Pre-clinically at least, we have to see, monotherapy activity. We're remaining, even with the additional cash available to us, very disciplined about the way we continue to focus on our core strengths, which again, is in that small molecules and biologics space, which does cover targeted therapies and immuno-oncology. We'll actually continue to do that. The other thing that this does give us is it gives us the opportunity, with the additional cash to accelerate our programs further. Perhaps some of the things that we were thinking of where we would do studies sequentially, we have the opportunity to do that in parallel, which is really important for some of our pan-cancer potential agents like CLN-619 and CLN-617.
All right. Thank you for the clarity.
Thanks for the question.
Maybe a last one on modeling. A quick modeling question. The cost share with Taiho, would that be recognized as revenues over the quarters or is it just cost savings?
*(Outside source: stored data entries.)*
/-- R156, R160, R255, R259 (5): a complete normal response with a wrong checksum ends the exchange in `CRCMismatch`, the frame in `RXBUF`, no word written (`ACC`: log 11). -/
def Obligations.WrongChecksumRaisesCrcMismatch : Prop :=
  ∀ (i : Instr) (r : Request) (s : State) (h : Header) (data : List Byte) (c0 c1 : Byte) (n : Nat),
    IsExchange i r → s.ready = true →
    (s.sendRequest s.cfgDeviceId r).rxReadBytes 3 = headerBytes h → h.functionCode &&& 0x80 = 0 →
    n = (match r with
      | .read _ _ => h.third.toNat + 2
      | .write _ _ => 5) →
    n = data.length + 2 →
    ((s.sendRequest s.cfgDeviceId r).rxReadState 3).rxReadBytes n = data ++ [c0, c1] →
    (crc16 (headerBytes h ++ data)).toNat ≠ c0.toNat + 256 * c1.toNat →
    ∃ v k, exec i s = .next { ((s.sendRequest s.cfgDeviceId r).rxReadState 3).rxReadState n with
      hdr := h, rxbuf := headerBytes h ++ (data ++ [c0, c1]), rxlen := 3 + n
      acc := crc16 (headerBytes h ++ data), verifyOk := false
      status := .crcMismatch, res := v, free := k, phase := .idle }

/-- R170, R171: every transition of `PHASE` is an edge of the table. -/
def Obligations.PhaseTakesTableEdges : Prop :=
  ∀ s t : State, phaseStep s = .next t →
    (s.phase, t.phase) ∈
      [(Phase.idle, Phase.idle), (.sent, .headerReceived), (.sent, .failed), (.headerReceived, .exceptionDetected),
       (.exceptionDetected, .failed), (.headerReceived, .payloadReceived), (.headerReceived, .failed),
       (.payloadReceived, .validated), (.payloadReceived, .failed), (.validated, .complete),
       (.complete, .idle), (.failed, .idle)]

/-- R172, R178, R300: an exchange that waits for its response ends, in `Idle`, unless the payload length gives it no result (R159). -/
def Obligations.ExchangeEndsInIdle : Prop :=
  ∀ s : State, s.phase = .sent →
    (∃ t, finishExchange s = .next t ∧ t.phase = .idle) ∨
      ((∃ start count, s.request = .read start count) ∧ finishExchange s = .refused .payloadLength)

/-- R45, R173: the flush makes a transactional operation independent of what was buffered before it. -/
def Obligations.StaleInputIsIrrelevant : Prop :=
  ∀ (i : Instr) (s : State) (q : List Byte), isTransactional i = true → s.connected = true →
    s.phase = .idle → deviceIdOk s.cfgDeviceId = true →
    exec i { s with env := { s.env with rxq := q } } = exec i s

/-- R177, R178: an exchange writes one request of eight bytes and no other; RDINFO writes its three requests in order (R232). -/
def Obligations.EachExchangeSendsOneRequest : Prop :=
  ∀ (i : Instr) (s t : State), s.ready = true → exec i s = .next t →
    (∀ r, (IsExchange i r ∨ (i = .rdrt ∧ r = .read 0x0100 11) ∨ (i = .getload ∧ r = .read 0x010A 1) ∨
        (i = .setload true ∧ r = .write 0x010A 1) ∨ (i = .setload false ∧ r = .write 0x010A 0)) →
      t.env.tx = s.env.tx ++ (requestFrame s.cfgDeviceId r).toList) ∧
    (i = .rdinfo → t.env.tx = s.env.tx ++ ((requestFrame s.cfgDeviceId (.read 0x000C 8)).toList ++
      ((requestFrame s.cfgDeviceId (.read 0x0018 8)).toList ++ (requestFrame s.cfgDeviceId (.read 0x0014 4)).toList)))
How is that gonna be treated?
That's a good question, Gil. We'll actually net out the R&D expense. It'll be what you'll see is a net R&D number for Pearl.
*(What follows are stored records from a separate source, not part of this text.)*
/-! ### The real-time block (R218) -/

theorem assembleRealtime_eq_none {ws : List Word} (h : ws.length ≠ 11) : assembleRealtime ws = none := by
  unfold assembleRealtime
  split
  · exact absurd rfl h
  · rfl

theorem exec_asmrt_of_length_ne {ws : List Word} (s : State) (h : ws.length ≠ 11) :
    exec (.asmrt ws) s = .refused .blockLength := by
  simp only [exec, execAsmrt, assembleRealtime_eq_none h]

/-- Settles O40: the fields of eleven words as R218 assembles them, and none for another number of words. -/
theorem asmrtMapsElevenWords : Obligations.AsmrtMapsElevenWords := by
  refine ⟨?_, fun ws s => exec_asmrt_of_length_ne s⟩
  intro w0 w1 w2 w3 w4 w5 w6 w7 w8 w9 w10 s
  rw [← cvtFlag_eq_decide]
  exact ⟨rfl, rfl⟩

end Sys2Proof.Machine
end

section
/-! Proofs about the composite operations (46_composite.md): RDRT and GETLOAD over one read, SETLOAD as a write, RDINFO over three
attempts. -/

namespace Sys2Proof.Machine

/-! ### One read and what is made of its words (R231, R234, R236) -/

theorem onSuccess_of_ok {u : State} (k : State → Out) (hok : u.status = .ok) : onSuccess (.next u) k = k u := if_pos hok

theorem onSuccess_of_error {u : State} (k : State → Out) (hne : u.status ≠ .ok) : onSuccess (.next u) k = .next u :=
  if_neg hne

/-- What an answered read leaves for the operation over it (R175). -/
theorem exec_rdregs_answered {s : State} {start count : Word} {h : Header} {ws : List Word} (hready : s.ready = true)
    (ha : ReadAnswered s start count h (wordsToBytes ws)) (hlen : ws.length = count.toNat) :
    ∃ u, exec (.rdregs start count) s = .next u ∧ u.status = .ok ∧ u.w = ws :=
  ⟨_, rdregsReturnsWords s start count h ws hready ha hlen, rfl, rfl⟩

/-- RDRT in terms of the operation RDREGS (R231). -/
theorem exec_rdrt_eq (s : State) :
    exec .rdrt s = onSuccess (exec (.rdregs 0x0100 11) s) fun u => execAsmrt u.w u := execRdrt_eq s

/-- GETLOAD in terms of the operation RDREGS (R234). -/
theorem exec_getload_eq (s : State) :
    exec .getload s = onSuccess (exec (.rdregs 0x010A 1) s) fun u => execCvtflag (u.w.getD 0 0) u := rfl

/-- SETLOAD in terms of the operation WRREG (R233). -/
theorem exec_setload_eq (on : Bool) (s : State) :
    exec (.setload on) s = exec (.wrreg 0x010A (if on then 1 else 0)) s := rfl

/-- After a success the end of an operation writes `RES` alone. -/
theorem finish_of_ok {u : State} (r : Result) (hok : u.status = .ok) : u.finish r = { u with res := r } := by
  rw [State.finish, hok]

theorem exists_reading {ws : List Word} (hlen : ws.length = 11) : ∃ r, assembleRealtime ws = some r :=
  match ws, hlen with
  | [_, _, _, _, _, _, _, _, _, _, _], _ => ⟨_, rfl⟩

/-- Settles O41: an answered read, then ASMRT of the eleven words it left. -/
theorem rdrtAssemblesRealTimeBlock : Obligations.RdrtAssemblesRealTimeBlock := by
  intro s h ws hready ha hlen
  obtain ⟨u, hu, hok, rfl⟩ := exec_rdregs_answered hready ha hlen
  obtain ⟨r, hr⟩ := exists_reading hlen
  have hasm : execAsmrt u.w u = .next (u.finish (.reading r)) := by rw [execAsmrt, hr]
  refine ⟨u, u.finish (.reading r), u.finish (.reading r), hu, rfl, hasm, ?_, finish_of_ok _ hok, rfl⟩
  rw [exec_rdrt_eq, hu, onSuccess_of_ok _ hok, hasm]

/-- Settles O42: an answered read of one word, then the flag test of it. -/
theorem getloadTestsLoadWord : Obligations.GetloadTestsLoadWord := by
  intro s h raw hready ha
  obtain ⟨u, hu, hok, hw⟩ := exec_rdregs_answered (ws := [raw]) hready ha rfl
  have hflag : execCvtflag (u.w.getD 0 0) u = .next (u.finish (.flag (cvtFlag raw))) := by rw [hw]; rfl
  refine ⟨u, hu, ?_, hok⟩
  rw [exec_getload_eq, hu, onSuccess_of_ok _ hok, hflag, finish_of_ok _ hok, cvtFlag_eq_decide]

/-- Settles O43: SETLOAD is a write exchange, so an answered write ends it. -/
theorem setloadWritesLoadRegister : Obligations.SetloadWritesLoadRegister := by
  intro s on
  refine ⟨rfl, exec_setload_eq on s, fun h b3 b4 b5 hready ha => ?_⟩
  have hwrite := wrregAcceptsVerifiedEcho s _ _ h b3 b4 b5 hready ha
  exact ⟨_, (exec_setload_eq on s).trans hwrite, rfl, rfl, (transact_write_wordFile hwrite).1⟩

/-- Settles O44: an operation over an exchange goes on from a success alone. -/
theorem compositesHandOnErrors : Obligations.CompositesHandOnErrors := by
  intro s
  refine ⟨?rdrtError, ?rdrtRefused, ?getloadError, ?getloadRefused, ?setload⟩
  case rdrtError => intro u hu hne; rw [exec_rdrt_eq, hu, onSuccess_of_error _ hne]
  case rdrtRefused => intro r hr; rw [exec_rdrt_eq, hr, onSuccess_refused]
  case getloadError => intro u hu hne; rw [exec_getload_eq, hu, onSuccess_of_error _ hne]
  case getloadRefused => intro r hr; rw [exec_getload_eq, hr, onSuccess_refused]
  case setload => exact fun on u hu _ => (exec_setload_eq on s).trans hu

/-! ### RDINFO as three attempts (R232, R235) -/

/-- The block that a read has for RDINFO: its words where it ended OK (R232). -/
def State.block (u : State) : Option (List Word) := if u.status = .ok then some u.w else none

theorem block_of_ok {u : State} (hok : u.status = .ok) : u.block = some u.w := if_pos hok

theorem block_of_error {u : State} (hne : u.status ≠ .ok) : u.block = none := if_neg hne

theorem attempt_of_next {start count : Word} {s u : State} (hu : exec (.rdregs start count) s = .next u) :
    attempt start count s = .next (u.block, u) := by
  have ht : transact (.read start count) s = .next u := hu
  rw [attempt, ht, State.block]

theorem attempt_of_refused {start count : Word} {s : State} {r : Refusal}
    (hr : exec (.rdregs start count) s = .refused r) : attempt start count s = .refused r :=
  (attempt_refused_iff start count s r).mpr hr

theorem asciiField_block (u : State) : asciiField u.block = if u.status = .ok then cvtAscii u.w else [] := by
  unfold State.block
  split <;> rfl

theorem versionField_block (i : Fin 4) (u : State) :
    versionField i u.block = if u.status = .ok then cvtVer (u.w.getD i.val 0) else [] := by
  unfold State.block
  split <;> rfl

/-- The end of RDINFO writes `RES` and `STATUS`, and at most `EXC_CODE`, `EXC_FC` and the free-value counter besides (R232; log 10). -/
theorem finishInfo_frame (hw sw : Fin 4) (m n v : Option (List Word)) (s : State) :
    finishInfo hw sw m n v s = { s with
      status := .ok, res := .info (deviceInfoOf hw sw m n v)
      excCode := (finishInfo hw sw m n v s).excCode, excFc := (finishInfo hw sw m n v s).excFc
      free := (finishInfo hw sw m n v s).free } := by
  unfold finishInfo
  split <;> rfl

/-- Where every attempt has a block, the end of RDINFO forgets no exception (R232). -/
theorem finishInfo_of_some (hw sw : Fin 4) (m n v : List Word) (s : State) :
    finishInfo hw sw (some m) (some n) (some v) s =
      s.finish (.info (deviceInfoOf hw sw (some m) (some n) (some v))) := rfl

/-- RDINFO goes on from an attempt to the next one, whatever the attempt ended in (R232). -/
theorem exec_rdinfo_of_reads {s u1 u2 u3 : State} (hc : s.connected = true)
    (h1 : exec (.rdregs 0x000C 8) s = .next u1) (h2 : exec (.rdregs 0x0018 8) u1 = .next u2)
    (h3 : exec (.rdregs 0x0014 4) u2 = .next u3) :
    exec .rdinfo s = .next (finishInfo Config.hwVerWord Config.swVerWord u1.block u2.block u3.block u3) := by
  have a1 : attempt aModel nModel s = _ := attempt_of_next h1
  have a2 : attempt aSerial nSerial u1 = _ := attempt_of_next h2
  have a3 : attempt aVer nVer u2 = _ := attempt_of_next h3
  simp [exec, execRdinfo, readDeviceInfo, hc, a1, a2, a3]

theorem exec_rdinfo_of_modelRefused {s : State} {r : Refusal} (hc : s.connected = true)
    (h1 : exec (.rdregs 0x000C 8) s = .refused r) : exec .rdinfo s = .refused r :=
  readDeviceInfo_refused _ _ s r hc h1

theorem exec_rdinfo_of_serialRefused {s u1 : State} {r : Refusal} (hc : s.connected = true)
    (h1 : exec (.rdregs 0x000C 8) s = .next u1) (h2 : exec (.rdregs 0x0018 8) u1 = .refused r) :
    exec .rdinfo s = .refused r := by
  have a1 : attempt aModel nModel s = _ := attempt_of_next h1
  have a2 : attempt aSerial nSerial u1 = _ := attempt_of_refused h2
  simp [exec, execRdinfo, readDeviceInfo, hc, a1, a2]

theorem exec_rdinfo_of_versionRefused {s u1 u2 : State} {r : Refusal} (hc : s.connected = true)
    (h1 : exec (.rdregs 0x000C 8) s = .next u1) (h2 : exec (.rdregs 0x0018 8) u1 = .next u2)
    (h3 : exec (.rdregs 0x0014 4) u2 = .refused r) : exec .rdinfo s = .refused r := by
  have a1 : attempt aModel nModel s = _ := attempt_of_next h1
  have a2 : attempt aSerial nSerial u1 = _ := attempt_of_next h2
  have a3 : attempt aVer nVer u2 = _ := attempt_of_refused h3
  simp [exec, execRdinfo, readDeviceInfo, hc, a1, a2, a3]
Okay. Thank you for taking all our questions, and congrats.
Thank you.
We have no further questions. I'll turn the call back over to Nadim for closing remarks.
Thanks very much. Look, we're very pleased with this transaction on several fronts. Firstly, we're very thrilled to be working with our partners at Taiho. Outside of clinical oncology, there's nobody who knows this molecule better than our partners at Taiho, who have been our partners throughout the journey. We're really pleased about that. It's a really good strategic fit also for Taiho, who focus in on small molecules in the targeted therapy space. And also there's a commercial infrastructure in place at Taiho that we can slot into. We're excited in terms of our choice of partner, and it was a competitive process, and Taiho came up with a compelling bid for us, which was both compelling in terms of strategic fit and finances.
For us also, you know, as I mentioned earlier, having the upfront cash available will allow us to really rapidly advance our burgeoning portfolio, which will be five programs in the clinic next year. We're excited about that, as well as continue to look for promising new oncology programs that are out there. I think this is a pivotal moment for the company. We're very excited to be working in partnership with Taiho, and we look forward to continuing to keep you updated as our pipeline continues to progress. Thank you very much for your attention today.
This concludes today's call. We thank you again for your participation. You may now disconnect.